De Meo plans to rebuild Renault around four pillars: its namesake division, budget brand Dacia, performance marque Alpine and new mobility. Priorities include shrinking the product range by 30%, moving into more profitable, bigger SUVs and launching a French-made electric car costing less than 20,000 euros. He’s even got a plan to take the 65-year-old Alpine brand that was revived just a few years ago into the higher-end EV market and has expressed admiration for the popular R4 dating back to the 1960s.

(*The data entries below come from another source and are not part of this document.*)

@[simp] theorem State.pending_setFld (r : Reg) (hi lo v i : Nat) : (s.setFld r hi lo v i).pending = s.pending := rfl
@[simp] theorem State.out_setFld (r : Reg) (hi lo v i : Nat) : (s.setFld r hi lo v i).out = s.out := rfl
@[simp] theorem State.now_setFld (r : Reg) (hi lo v i : Nat) : (s.setFld r hi lo v i).now = s.now := rfl
@[simp] theorem State.fresh_setFld (r : Reg) (hi lo v i : Nat) : (s.setFld r hi lo v i).fresh = s.fresh := rfl
@[simp] theorem State.mem_setFld (r : Reg) (hi lo v i : Nat) : (s.setFld r hi lo v i).mem = s.mem := rfl
@[simp] theorem State.lineKey_setFld (r : Reg) (hi lo v i : Nat) : (s.setFld r hi lo v i).lineKey = s.lineKey := rfl
@[simp] theorem State.dir_setFld (r : Reg) (hi lo v i : Nat) : (s.setFld r hi lo v i).dir = s.dir := rfl
@[simp] theorem State.poison_setFld (r : Reg) (hi lo v i : Nat) : (s.setFld r hi lo v i).poison = s.poison := rfl
@[simp] theorem State.flash_setFld (r : Reg) (hi lo v i : Nat) : (s.setFld r hi lo v i).flash = s.flash := rfl
@[simp] theorem State.job_setFld (r : Reg) (hi lo v i : Nat) : (s.setFld r hi lo v i).job = s.job := rfl
@[simp] theorem State.threads_setFld (r : Reg) (hi lo v i : Nat) : (s.setFld r hi lo v i).threads = s.threads := rfl
@[simp] theorem State.tiles_setFld (r : Reg) (hi lo v i : Nat) : (s.setFld r hi lo v i).tiles = s.tiles := rfl
@[simp] theorem State.vecs_setFld (r : Reg) (hi lo v i : Nat) : (s.setFld r hi lo v i).vecs = s.vecs := rfl
@[simp] theorem State.solvEngs_setFld (r : Reg) (hi lo v i : Nat) : (s.setFld r hi lo v i).solvEngs = s.solvEngs := rfl
@[simp] theorem State.factors_setFld (r : Reg) (hi lo v i : Nat) : (s.setFld r hi lo v i).factors = s.factors := rfl
@[simp] theorem State.asms_setFld (r : Reg) (hi lo v i : Nat) : (s.setFld r hi lo v i).asms = s.asms := rfl
@[simp] theorem State.msa_setFld (r : Reg) (hi lo v i : Nat) : (s.setFld r hi lo v i).msa = s.msa := rfl
@[simp] theorem State.fxp_setFld (r : Reg) (hi lo v i : Nat) : (s.setFld r hi lo v i).fxp = s.fxp := rfl
@[simp] theorem State.piaz_setFld (r : Reg) (hi lo v i : Nat) : (s.setFld r hi lo v i).piaz = s.piaz := rfl
@[simp] theorem State.cal_setFld (r : Reg) (hi lo v i : Nat) : (s.setFld r hi lo v i).cal = s.cal := rfl
@[simp] theorem State.age_setFld (r : Reg) (hi lo v i : Nat) : (s.setFld r hi lo v i).age = s.age := rfl
@[simp] theorem State.sec_setFld (r : Reg) (hi lo v i : Nat) : (s.setFld r hi lo v i).sec = s.sec := rfl
@[simp] theorem State.power_setFld (r : Reg) (hi lo v i : Nat) : (s.setFld r hi lo v i).power = s.power := rfl
@[simp] theorem State.pins_setFld (r : Reg) (hi lo v i : Nat) : (s.setFld r hi lo v i).pins = s.pins := rfl
@[simp] theorem State.sched_setFld (r : Reg) (hi lo v i : Nat) : (s.setFld r hi lo v i).sched = s.sched := rfl
@[simp] theorem State.ckpt_setFld (r : Reg) (hi lo v i : Nat) : (s.setFld r hi lo v i).ckpt = s.ckpt := rfl
@[simp] theorem State.hbr_setFld (r : Reg) (hi lo v i : Nat) : (s.setFld r hi lo v i).hbr = s.hbr := rfl
@[simp] theorem State.sw_setFld (r : Reg) (hi lo v i : Nat) : (s.setFld r hi lo v i).sw = s.sw := rfl
@[simp] theorem State.ports_setFld (r : Reg) (hi lo v i : Nat) : (s.setFld r hi lo v i).ports = s.ports := rfl
@[simp] theorem State.boot_setFld (r : Reg) (hi lo v i : Nat) : (s.setFld r hi lo v i).boot = s.boot := rfl
@[simp] theorem State.fws_setFld (r : Reg) (hi lo v i : Nat) : (s.setFld r hi lo v i).fws = s.fws := rfl
@[simp] theorem State.fwLoad_setFld (r : Reg) (hi lo v i : Nat) : (s.setFld r hi lo v i).fwLoad = s.fwLoad := rfl
@[simp] theorem State.mgmt_setFld (r : Reg) (hi lo v i : Nat) : (s.setFld r hi lo v i).mgmt = s.mgmt := rfl
@[simp] theorem State.tap_setFld (r : Reg) (hi lo v i : Nat) : (s.setFld r hi lo v i).tap = s.tap := rfl
@[simp] theorem State.log_setFld (r : Reg) (hi lo v i : Nat) : (s.setFld r hi lo v i).log = s.log := rfl
@[simp] theorem State.tele_setFld (r : Reg) (hi lo v i : Nat) : (s.setFld r hi lo v i).tele = s.tele := rfl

Renault’s reliance on the European small-car market has made it vulnerable to the region’s downturn and narrow margins in the segment, and it will take time to change tack. Analysts at Morgan Stanley think it’s unlikely Renault and Nissan will have new models that improve their positioning and boost earnings until 2023 or 2024.
Alliance Allegiance
The three-way alliance, which also includes Mitsubishi Motors Corp., has taken a back seat as each company went into survival mode amid the pandemic.
They have pushed back any talk of re-balancing of their lop-sided cross shareholdings and pledged a more pragmatic approach to working together in areas including vehicle platforms and technology.
De Meo has warned against a blame game over their past and current difficulties and said he favors cooperation, especially in areas such as research and development and optimization of each company’s geographic footprint.